KANSAS CITY, Mo. – Chiefs defenders flying to the football proved a common sight throughout Sunday’s 33-3 win over the San Diego Chargers at Qualcomm Stadium.
And one particular play early in the second quarter from safety Eric Berry epitomized the defensive ferocity.
Facing a second-and-10 at the Chiefs’ 40-yard line, Chargers quarterback Philip Rivers hit wide receiver Stevie Johnson on a quick pass on the left side of the line of scrimmage. The play appeared to have promise, as two offensive linemen pulled in front of Johnson to block downfield.
Berry wasn’t deterred, however, and went low to shed the block of one lineman while maintaining balance to lunge forward and stop Johnson for a minimal 3-yard gain.
Coach Andy Reid offered high praise for Berry’s individual effort.
“That tackle he made on the quick screen, I thought was a superior play,” Reid said Monday in a conference call with Chiefs beat writers. “You just don’t see that very often where he goes underneath an offensive lineman, pops up and makes a tackle on a screen. I mean, that was ninja-esque.”
Reid couldn’t be happier how far the former All-Pro and three-time Pro Bowl safety has come since initially being diagnosed with Hodgkin lymphoma on Nov. 24, 2014.
“I mentioned after the game,” Reid said, “I saw him back when he literally had the one hair coming out of his chin and he refused to shave that one hair – it was the only one he had. And telling me that he was going to play – that he was going to be back and better than ever.”
Berry, who finished Sunday’s game with a season-high eight tackles, stuck to his word and was declared cancer free on June 22 before returning to the team in time for training camp on July 27.

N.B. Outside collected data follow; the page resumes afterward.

/-- A `hitrep` of the active lanes. -/
def hitrepInstr (a : Args) (judge : Crew → Thread → Ray → Hit → Nat → Verdict) (s : State) : Out :=
  gangDo a.guard s fun e =>
    let vs := e.act.map fun t =>
      let r := (t.candidate.bind (getSlot e.s)).bind fun x => getRay e.s x.ray
      (t, match r with
        | none => ((none, false) : Verdict)
        | some r => match r.cand with
          | none => (none, false)
          | some (h, ev) => judge e.c t r h ev)
    let s1 := vs.foldl (fun s v => match v.2.1 with
      | some d => decide' s e.is.crew v.1.tid d
      | none => s) e.s
    .next (retire e.is (updCrew s1 e.is.crew fun c => applyWrs c (vs.map fun v => (v.1.tid, Wr.pred a.d v.2.2))))

/-- Accept and terminate: for ANYHIT and UNRESOLVED, at the record's t. -/
def judgeAccept (dec ev : Nat) : Verdict := if ev = evCustom then (none, false) else (some fun h => { dec := dec, hit := h }, true)

/-- `hitrep.accept` (R343). -/
def execHitrepAccept (a : Args) (s : State) : Out := hitrepInstr a (fun _ _ _ _ ev => judgeAccept 1 ev) s

/-- `hitrep.ignore` (R343). -/
def execHitrepIgnore (a : Args) (s : State) : Out := hitrepInstr a (fun _ _ _ _ _ => (some fun h => { dec := 2, hit := h }, true)) s

/-- `hitrep.term` (R343). -/
def execHitrepTerm (a : Args) (s : State) : Out := hitrepInstr a (fun _ _ _ _ ev => judgeAccept 3 ev) s

/-- The commit forms: t, SUB, U and V are the program's. -/
def judgeCommit (a : Args) (dec : Nat) (c : Crew) (t : Thread) (r : Ray) (_ : Hit) (ev : Nat) : Verdict :=
  let f64 := bitAt a.m.toNat 4
  if ev = evAnyHit || f64 != r.f64 then (none, false)
  else
    let x := if f64 then fp64.dec (rd c t a.a 2) else fp32.dec (rd c t a.a 1)
    if x.isNan || x.lt (fp64.dec r.tmin) || (fp64.dec r.tmax).lt x then (some fun h => { dec := 2, hit := h }, false)
    else
      let uv := rd c t a.c 2
      (some fun h => { dec := dec, hit := { h with
        t := rne fp64 x, sub := rd c t a.b 1 % 2 ^ 16, u := uv % 2 ^ 32, v := uv / 2 ^ 32, result := if ev = evUnresolved then 1 else h.result } }, true)

/-- `hitrep.commit` (R343). -/
def execHitrepCommit (a : Args) (s : State) : Out := hitrepInstr a (judgeCommit a 4) s

/-- `hitrep.commit.term` (R343). -/
def execHitrepCommitTerm (a : Args) (s : State) : Out := hitrepInstr a (judgeCommit a 5) s

/-! ### Scenes and treelet entries (R305, R306) -/

/-- A scene descriptor read, or nothing where it breaks its layout (R311). (DEDUCED, log entry 104) -/
def sceneOf (v : Nat) : Option (Scene × Nat) :=
  let sc : Scene := {
    tops := partOf v 0 8, table := partOf v 8 8, count := partOf v 16 4, cbTable := partOf v 24 8, rows := partOf v 32 4
    maxPend := if partOf v 36 2 = 0 then 2 else partOf v 36 2 }
  let prec := partOf v 20 1
  if sc.tops % 2 ^ 21 != 0 || sc.table % 32 != 0 || sc.count = 0 || 2 ^ 24 < sc.count || 1 < prec || partOf v 21 3 != 0 || sc.cbTable % 32 != 0
    || 256 < sc.rows || partOf v 36 2 == 1 || 1002 < sc.maxPend || partOf v 38 26 != 0 then none
  else some (sc, prec)

/-- A treelet table entry that breaks its layout. (DEDUCED, log entry 107) -/
def entryBad (v : Nat) : Bool := partOf v 0 8 % 2 ^ 21 != 0 || partOf v 8 8 % 2 ^ 21 != 0 || 4 ≤ partOf v 20 1 || partOf v 21 11 != 0

/-- A table entry at its home. (DEDUCED, log entry 108) -/
def entryRead (s : State) (ctx va : Nat) : Nat := match mapKey s ctx va with
  | some k => homeRead s k 32
  | none => 0

/-- Bytes of a table entry written by its home slice (R306). -/
def putEntry (s : State) (ctx va off len v : Nat) : State := match mapKey s ctx (va + off) with
  | some k => homeWriteN s k len v
  | none => s

/-- The hold of a treelet, if it is HELD. -/
def heldAt (s : State) (ctx entry : Nat) : Option HeldTreelet := s.held.find? fun h => h.ctx == ctx && h.entry == entry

Reid admits it was difficult to believe at first based on what he observed of Berry undergoing treatments, but the faith didn’t waver.
“What your eyes tell you and what your heart tells you are two different things sometimes,” Reid said. “In my heart, I was hoping that that would happen and he’s done that. So he’s come back every week, he’s gotten a little bit better and he’s playing real good football right now.”
Berry’s 41 total tackles (36 solo) currently ranks fifth on the team. He also has two interceptions, which is tied for second-most on the team, and eight passes defensed.
FLIPPING THE FIELD
The Chargers average starting field position against the Chiefs was the 15.4-yard line, and much of that can be credited to punter Dustin Colquitt.
Colquitt booted four of his five punts inside the 20-yard line and finished the game with 203 yards punting, averaging 40.6 net yards.
“His ability to change field position, that was a major factor in that game,” coach Andy Reid said Monday. “He deserves some accolades there for that.”
The role of Colquitt and kicker Cairo Santos, who had five touchbacks Sunday, in flipping the field has afforded the Chiefs defense an advantage in recent weeks.
“It is, against powerful offenses like we’ve faced here the last few weeks here,” Reid said. “That becomes a factor. It’s tough to drive the length of the field each and every series. The percentages work against you. That part, I mentioned after the game – field position I think, is swayed in our favor and it’s due to those guys.”